Collected data

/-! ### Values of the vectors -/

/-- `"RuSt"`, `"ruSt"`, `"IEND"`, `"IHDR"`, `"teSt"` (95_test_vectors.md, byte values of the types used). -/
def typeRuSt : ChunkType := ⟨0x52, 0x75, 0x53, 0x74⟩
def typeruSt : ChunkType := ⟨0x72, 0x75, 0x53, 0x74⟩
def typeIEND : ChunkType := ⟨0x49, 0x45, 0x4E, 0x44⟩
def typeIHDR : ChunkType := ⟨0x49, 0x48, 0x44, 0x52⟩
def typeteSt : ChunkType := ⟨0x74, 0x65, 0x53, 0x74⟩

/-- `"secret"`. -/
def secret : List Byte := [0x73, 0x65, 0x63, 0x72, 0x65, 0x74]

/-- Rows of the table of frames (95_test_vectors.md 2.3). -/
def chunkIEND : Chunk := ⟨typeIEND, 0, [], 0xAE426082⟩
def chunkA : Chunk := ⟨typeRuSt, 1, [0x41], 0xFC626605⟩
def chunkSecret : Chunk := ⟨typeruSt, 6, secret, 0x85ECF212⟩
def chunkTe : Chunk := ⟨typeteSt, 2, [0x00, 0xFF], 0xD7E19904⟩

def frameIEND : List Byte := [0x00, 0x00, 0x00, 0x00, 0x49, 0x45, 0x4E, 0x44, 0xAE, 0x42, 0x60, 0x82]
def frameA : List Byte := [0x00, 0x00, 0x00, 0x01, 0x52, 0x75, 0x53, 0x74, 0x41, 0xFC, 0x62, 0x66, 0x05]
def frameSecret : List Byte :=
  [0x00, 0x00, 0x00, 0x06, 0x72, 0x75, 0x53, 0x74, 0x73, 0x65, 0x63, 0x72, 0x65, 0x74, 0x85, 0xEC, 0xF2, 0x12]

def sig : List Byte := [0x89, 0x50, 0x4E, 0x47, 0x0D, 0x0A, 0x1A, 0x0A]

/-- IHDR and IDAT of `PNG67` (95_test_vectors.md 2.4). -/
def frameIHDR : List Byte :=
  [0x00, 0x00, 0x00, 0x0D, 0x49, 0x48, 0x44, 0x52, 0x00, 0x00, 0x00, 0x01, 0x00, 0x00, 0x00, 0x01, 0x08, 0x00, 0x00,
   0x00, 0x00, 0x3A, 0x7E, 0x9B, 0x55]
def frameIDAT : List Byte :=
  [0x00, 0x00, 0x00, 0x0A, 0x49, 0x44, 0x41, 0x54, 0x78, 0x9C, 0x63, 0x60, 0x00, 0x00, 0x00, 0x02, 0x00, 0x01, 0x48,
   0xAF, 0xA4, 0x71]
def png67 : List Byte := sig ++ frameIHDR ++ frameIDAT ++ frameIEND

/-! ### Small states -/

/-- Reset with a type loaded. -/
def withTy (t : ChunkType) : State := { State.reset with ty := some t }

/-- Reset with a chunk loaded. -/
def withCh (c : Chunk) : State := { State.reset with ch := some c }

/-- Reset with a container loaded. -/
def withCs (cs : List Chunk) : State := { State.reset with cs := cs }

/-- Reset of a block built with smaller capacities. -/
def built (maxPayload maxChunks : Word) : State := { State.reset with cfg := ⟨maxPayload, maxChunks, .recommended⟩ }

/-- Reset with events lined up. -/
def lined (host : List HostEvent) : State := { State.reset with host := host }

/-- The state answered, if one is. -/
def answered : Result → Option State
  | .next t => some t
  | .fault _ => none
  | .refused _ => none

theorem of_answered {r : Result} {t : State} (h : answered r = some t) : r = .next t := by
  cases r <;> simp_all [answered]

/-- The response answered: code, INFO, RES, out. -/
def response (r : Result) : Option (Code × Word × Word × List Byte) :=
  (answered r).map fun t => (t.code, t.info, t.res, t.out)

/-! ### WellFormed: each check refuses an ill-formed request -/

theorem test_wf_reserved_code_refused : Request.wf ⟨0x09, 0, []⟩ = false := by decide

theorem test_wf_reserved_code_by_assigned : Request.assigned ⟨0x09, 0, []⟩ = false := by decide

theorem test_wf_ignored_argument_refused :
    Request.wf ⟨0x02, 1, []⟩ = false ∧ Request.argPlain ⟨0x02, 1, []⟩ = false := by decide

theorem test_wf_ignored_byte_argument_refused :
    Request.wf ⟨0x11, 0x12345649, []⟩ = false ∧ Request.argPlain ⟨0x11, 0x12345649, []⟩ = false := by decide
==
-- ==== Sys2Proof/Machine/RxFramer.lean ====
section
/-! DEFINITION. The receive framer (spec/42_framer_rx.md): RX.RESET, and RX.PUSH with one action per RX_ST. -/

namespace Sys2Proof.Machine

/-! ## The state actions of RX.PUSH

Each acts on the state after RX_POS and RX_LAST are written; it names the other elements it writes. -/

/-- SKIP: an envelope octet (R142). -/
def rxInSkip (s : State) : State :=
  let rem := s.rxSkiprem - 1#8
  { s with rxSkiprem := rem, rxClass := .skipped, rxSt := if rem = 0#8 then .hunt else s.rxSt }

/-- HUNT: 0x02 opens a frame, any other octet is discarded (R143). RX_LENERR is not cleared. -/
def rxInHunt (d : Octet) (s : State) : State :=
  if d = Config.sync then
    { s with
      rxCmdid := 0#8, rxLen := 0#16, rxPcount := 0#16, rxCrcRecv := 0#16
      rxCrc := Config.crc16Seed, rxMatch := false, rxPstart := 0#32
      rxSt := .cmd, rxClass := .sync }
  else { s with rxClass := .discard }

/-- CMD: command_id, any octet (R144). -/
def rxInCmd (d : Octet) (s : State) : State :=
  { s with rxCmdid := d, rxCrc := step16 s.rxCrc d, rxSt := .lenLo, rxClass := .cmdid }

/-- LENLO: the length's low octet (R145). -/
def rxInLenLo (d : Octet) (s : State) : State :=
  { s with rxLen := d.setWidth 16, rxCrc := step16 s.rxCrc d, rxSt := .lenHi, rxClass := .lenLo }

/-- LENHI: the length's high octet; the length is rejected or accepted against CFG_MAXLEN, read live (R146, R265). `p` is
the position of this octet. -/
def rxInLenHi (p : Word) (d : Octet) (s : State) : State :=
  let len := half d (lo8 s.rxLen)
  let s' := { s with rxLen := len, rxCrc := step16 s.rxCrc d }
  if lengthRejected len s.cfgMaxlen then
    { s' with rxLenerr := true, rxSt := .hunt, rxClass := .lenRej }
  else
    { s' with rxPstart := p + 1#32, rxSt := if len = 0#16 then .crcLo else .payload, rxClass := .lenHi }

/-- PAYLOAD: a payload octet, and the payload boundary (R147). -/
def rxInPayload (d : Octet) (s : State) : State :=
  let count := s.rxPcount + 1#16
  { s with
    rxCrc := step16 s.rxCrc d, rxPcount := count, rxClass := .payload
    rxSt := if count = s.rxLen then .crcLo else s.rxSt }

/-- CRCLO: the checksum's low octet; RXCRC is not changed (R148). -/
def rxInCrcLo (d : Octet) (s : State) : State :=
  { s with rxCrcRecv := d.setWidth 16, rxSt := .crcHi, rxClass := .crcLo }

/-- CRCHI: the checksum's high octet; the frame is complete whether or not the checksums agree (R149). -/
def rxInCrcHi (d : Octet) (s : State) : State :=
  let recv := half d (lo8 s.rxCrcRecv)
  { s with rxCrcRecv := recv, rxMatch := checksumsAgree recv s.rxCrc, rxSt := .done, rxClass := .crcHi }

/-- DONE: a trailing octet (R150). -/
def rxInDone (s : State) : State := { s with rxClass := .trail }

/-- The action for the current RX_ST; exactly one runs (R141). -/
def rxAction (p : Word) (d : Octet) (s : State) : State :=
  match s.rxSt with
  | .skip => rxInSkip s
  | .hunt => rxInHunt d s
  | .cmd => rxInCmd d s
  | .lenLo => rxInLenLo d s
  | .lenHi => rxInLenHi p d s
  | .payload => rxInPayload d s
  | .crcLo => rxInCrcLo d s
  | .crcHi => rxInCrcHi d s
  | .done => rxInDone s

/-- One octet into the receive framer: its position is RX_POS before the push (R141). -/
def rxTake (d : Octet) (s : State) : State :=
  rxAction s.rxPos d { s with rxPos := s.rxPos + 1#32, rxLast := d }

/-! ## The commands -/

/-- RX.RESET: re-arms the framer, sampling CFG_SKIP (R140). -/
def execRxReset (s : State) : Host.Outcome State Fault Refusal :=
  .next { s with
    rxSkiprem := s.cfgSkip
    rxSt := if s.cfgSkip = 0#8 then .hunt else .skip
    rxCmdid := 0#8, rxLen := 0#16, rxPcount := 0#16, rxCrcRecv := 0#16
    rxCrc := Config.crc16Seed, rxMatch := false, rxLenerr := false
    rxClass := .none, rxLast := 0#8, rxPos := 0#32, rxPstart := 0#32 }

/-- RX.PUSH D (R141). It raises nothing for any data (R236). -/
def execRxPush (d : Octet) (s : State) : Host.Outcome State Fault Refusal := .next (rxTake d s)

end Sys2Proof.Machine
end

_WHAT YOU ARE ASKED TO DO_: Out of the data above, transcribe exactly and only the lines starting with the line that has "s with rxCmdid" and going on through the line that has "rxLen := d.setWidth", both included.

_RESULT OF THIS EXERCISE_:
  { s with rxCmdid := d, rxCrc := step16 s.rxCrc d, rxSt := .lenLo, rxClass := .cmdid }

/-- LENLO: the length's low octet (R145). -/
def rxInLenLo (d : Octet) (s : State) : State :=
  { s with rxLen := d.setWidth 16, rxCrc := step16 s.rxCrc d, rxSt := .lenHi, rxClass := .lenLo }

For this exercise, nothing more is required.